» **THE PROBLEM**:
Word for word, set down every line of the entries below from the line with "induction m generalizing lo n with" to the line with "have hm' := hm", including both, and no other line.

» **ENTRIES SUPPLIED**:

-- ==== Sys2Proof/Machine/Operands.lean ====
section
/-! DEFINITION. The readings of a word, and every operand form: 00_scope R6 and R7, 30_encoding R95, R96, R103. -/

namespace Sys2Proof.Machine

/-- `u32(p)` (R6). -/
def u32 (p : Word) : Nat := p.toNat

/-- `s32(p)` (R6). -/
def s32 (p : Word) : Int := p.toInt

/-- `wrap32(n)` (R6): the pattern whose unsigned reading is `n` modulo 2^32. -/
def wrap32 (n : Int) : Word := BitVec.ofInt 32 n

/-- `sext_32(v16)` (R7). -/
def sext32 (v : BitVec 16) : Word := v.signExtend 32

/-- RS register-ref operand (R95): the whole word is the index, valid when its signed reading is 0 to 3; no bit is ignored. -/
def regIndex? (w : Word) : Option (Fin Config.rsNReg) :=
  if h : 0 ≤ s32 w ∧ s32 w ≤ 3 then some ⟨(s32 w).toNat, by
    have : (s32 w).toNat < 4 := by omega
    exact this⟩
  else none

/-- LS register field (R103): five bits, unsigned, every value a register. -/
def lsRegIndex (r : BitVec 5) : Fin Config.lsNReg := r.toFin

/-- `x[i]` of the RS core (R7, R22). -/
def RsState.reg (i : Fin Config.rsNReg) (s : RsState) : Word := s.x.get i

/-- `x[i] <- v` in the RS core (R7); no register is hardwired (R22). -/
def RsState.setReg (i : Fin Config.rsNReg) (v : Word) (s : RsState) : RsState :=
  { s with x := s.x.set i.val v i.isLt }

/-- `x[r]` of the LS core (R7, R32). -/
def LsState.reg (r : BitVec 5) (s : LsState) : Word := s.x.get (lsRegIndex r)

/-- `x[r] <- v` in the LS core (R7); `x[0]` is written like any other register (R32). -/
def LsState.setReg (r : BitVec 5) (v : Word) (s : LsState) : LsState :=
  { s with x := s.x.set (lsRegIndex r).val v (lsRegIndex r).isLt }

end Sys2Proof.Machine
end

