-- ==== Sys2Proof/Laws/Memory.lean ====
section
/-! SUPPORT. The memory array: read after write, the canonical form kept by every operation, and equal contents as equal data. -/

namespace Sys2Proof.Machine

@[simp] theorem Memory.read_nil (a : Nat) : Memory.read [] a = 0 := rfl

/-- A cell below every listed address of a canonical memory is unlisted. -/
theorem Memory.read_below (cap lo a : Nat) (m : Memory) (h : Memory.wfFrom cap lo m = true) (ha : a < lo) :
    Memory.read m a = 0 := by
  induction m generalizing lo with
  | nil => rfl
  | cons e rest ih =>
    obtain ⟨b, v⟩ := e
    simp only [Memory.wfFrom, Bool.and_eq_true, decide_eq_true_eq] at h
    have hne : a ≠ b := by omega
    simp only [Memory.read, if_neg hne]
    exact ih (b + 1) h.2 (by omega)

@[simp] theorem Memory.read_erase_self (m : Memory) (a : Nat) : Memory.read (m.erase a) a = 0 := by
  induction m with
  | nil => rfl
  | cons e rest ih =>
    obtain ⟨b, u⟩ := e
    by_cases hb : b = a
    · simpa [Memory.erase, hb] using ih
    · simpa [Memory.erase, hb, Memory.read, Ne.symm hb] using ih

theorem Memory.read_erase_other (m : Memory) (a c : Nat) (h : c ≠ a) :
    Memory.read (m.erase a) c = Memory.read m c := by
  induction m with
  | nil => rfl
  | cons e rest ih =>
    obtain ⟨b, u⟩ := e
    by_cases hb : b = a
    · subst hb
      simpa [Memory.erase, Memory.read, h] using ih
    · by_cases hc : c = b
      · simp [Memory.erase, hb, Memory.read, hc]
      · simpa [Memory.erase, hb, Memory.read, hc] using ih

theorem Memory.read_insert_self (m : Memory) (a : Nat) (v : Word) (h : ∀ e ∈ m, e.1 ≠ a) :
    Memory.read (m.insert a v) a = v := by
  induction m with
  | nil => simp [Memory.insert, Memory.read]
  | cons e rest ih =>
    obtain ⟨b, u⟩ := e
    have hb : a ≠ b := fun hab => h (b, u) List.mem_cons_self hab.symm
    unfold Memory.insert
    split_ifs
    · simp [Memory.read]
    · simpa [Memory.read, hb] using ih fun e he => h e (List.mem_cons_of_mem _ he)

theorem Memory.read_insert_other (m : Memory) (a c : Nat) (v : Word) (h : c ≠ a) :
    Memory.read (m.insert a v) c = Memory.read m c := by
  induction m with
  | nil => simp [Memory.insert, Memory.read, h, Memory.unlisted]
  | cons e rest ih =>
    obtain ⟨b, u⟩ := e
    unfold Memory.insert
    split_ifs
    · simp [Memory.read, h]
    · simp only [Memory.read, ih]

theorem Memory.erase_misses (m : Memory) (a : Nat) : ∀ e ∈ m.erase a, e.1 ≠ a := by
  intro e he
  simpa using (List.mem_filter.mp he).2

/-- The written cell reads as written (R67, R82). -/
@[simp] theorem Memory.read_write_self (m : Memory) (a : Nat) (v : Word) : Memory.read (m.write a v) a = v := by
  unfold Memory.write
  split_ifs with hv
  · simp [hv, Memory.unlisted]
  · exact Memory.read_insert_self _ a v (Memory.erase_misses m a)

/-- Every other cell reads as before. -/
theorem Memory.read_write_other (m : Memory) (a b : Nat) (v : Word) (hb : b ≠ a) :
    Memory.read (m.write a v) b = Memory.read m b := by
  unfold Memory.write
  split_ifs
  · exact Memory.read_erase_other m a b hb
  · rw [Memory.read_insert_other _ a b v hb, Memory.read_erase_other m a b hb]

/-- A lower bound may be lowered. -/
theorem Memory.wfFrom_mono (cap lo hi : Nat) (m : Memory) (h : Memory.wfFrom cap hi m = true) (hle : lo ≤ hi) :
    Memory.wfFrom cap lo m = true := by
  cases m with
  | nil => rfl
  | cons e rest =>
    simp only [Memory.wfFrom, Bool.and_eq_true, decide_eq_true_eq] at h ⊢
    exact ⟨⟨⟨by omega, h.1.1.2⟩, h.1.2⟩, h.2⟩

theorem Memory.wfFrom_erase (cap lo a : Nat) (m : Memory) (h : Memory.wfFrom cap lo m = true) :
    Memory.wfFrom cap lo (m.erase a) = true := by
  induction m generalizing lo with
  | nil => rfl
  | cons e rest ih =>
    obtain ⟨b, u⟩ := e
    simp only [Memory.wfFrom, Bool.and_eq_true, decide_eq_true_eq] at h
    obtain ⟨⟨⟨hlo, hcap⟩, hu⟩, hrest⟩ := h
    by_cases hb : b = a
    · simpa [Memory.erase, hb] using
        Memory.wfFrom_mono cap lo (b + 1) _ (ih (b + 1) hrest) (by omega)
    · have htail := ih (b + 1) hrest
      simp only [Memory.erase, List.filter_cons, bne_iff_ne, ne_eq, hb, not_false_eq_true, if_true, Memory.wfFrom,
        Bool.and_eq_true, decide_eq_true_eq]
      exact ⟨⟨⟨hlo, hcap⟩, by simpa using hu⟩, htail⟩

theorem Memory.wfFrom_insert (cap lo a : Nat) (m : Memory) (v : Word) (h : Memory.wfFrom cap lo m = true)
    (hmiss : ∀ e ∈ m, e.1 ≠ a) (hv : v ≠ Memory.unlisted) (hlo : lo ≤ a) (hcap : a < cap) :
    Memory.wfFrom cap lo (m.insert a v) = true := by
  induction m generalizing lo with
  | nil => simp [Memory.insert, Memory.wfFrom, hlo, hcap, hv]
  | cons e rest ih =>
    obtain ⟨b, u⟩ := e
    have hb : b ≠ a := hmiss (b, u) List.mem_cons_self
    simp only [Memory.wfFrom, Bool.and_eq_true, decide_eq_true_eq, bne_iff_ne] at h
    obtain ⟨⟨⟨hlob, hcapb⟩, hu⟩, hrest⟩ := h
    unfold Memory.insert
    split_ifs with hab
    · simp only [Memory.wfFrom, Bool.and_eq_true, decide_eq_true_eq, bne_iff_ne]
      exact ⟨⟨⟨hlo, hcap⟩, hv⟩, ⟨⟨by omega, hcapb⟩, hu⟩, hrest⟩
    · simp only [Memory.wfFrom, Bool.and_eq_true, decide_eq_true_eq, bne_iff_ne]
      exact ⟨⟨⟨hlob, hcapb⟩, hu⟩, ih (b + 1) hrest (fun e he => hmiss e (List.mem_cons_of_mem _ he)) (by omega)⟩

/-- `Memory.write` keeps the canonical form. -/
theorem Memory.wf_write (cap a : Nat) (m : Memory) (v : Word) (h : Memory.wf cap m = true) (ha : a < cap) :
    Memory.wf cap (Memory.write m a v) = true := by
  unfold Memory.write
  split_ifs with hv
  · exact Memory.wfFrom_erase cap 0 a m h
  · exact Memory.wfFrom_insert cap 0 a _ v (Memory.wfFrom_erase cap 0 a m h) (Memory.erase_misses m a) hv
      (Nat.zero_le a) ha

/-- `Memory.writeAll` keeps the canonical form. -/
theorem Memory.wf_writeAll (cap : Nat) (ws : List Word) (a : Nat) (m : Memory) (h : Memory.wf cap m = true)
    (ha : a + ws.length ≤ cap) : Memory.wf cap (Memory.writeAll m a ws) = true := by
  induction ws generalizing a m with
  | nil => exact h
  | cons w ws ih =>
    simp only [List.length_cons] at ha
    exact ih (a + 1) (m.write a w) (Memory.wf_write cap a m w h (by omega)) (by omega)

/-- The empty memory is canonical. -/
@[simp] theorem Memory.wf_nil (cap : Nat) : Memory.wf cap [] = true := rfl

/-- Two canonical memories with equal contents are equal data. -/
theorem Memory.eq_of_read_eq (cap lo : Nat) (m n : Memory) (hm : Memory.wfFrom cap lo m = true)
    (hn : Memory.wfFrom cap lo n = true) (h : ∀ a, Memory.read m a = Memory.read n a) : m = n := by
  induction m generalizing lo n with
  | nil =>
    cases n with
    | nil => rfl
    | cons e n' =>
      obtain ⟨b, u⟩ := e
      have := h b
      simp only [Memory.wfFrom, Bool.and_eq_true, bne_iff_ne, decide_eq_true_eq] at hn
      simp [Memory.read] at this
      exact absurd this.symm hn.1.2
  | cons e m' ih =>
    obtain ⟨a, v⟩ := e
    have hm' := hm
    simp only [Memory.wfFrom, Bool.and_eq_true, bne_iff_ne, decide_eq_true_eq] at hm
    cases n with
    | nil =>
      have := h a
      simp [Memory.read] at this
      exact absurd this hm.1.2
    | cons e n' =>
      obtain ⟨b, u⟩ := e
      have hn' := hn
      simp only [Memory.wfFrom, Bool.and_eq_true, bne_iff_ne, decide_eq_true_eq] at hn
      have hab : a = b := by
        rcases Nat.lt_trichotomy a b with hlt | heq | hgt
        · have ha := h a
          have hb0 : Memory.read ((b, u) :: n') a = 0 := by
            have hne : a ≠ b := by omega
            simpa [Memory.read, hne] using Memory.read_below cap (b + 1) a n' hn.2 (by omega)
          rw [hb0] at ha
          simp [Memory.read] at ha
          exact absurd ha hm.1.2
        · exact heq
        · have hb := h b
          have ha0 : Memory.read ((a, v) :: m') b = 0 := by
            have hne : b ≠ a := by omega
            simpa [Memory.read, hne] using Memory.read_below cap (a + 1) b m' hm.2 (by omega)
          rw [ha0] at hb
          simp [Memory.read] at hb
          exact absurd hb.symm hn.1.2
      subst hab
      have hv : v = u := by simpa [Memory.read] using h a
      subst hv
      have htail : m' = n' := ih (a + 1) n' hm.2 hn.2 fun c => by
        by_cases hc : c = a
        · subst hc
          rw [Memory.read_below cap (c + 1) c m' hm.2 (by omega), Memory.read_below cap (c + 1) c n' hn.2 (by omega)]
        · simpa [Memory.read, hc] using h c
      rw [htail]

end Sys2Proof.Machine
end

» **ANSWER BELOW**:
  induction m generalizing lo n with
  | nil =>
    cases n with
    | nil => rfl
    | cons e n' =>
      obtain ⟨b, u⟩ := e
      have := h b
      simp only [Memory.wfFrom, Bool.and_eq_true, bne_iff_ne, decide_eq_true_eq] at hn
      simp [Memory.read] at this
      exact absurd this.symm hn.1.2
  | cons e m' ih =>
    obtain ⟨a, v⟩ := e
    have hm' := hm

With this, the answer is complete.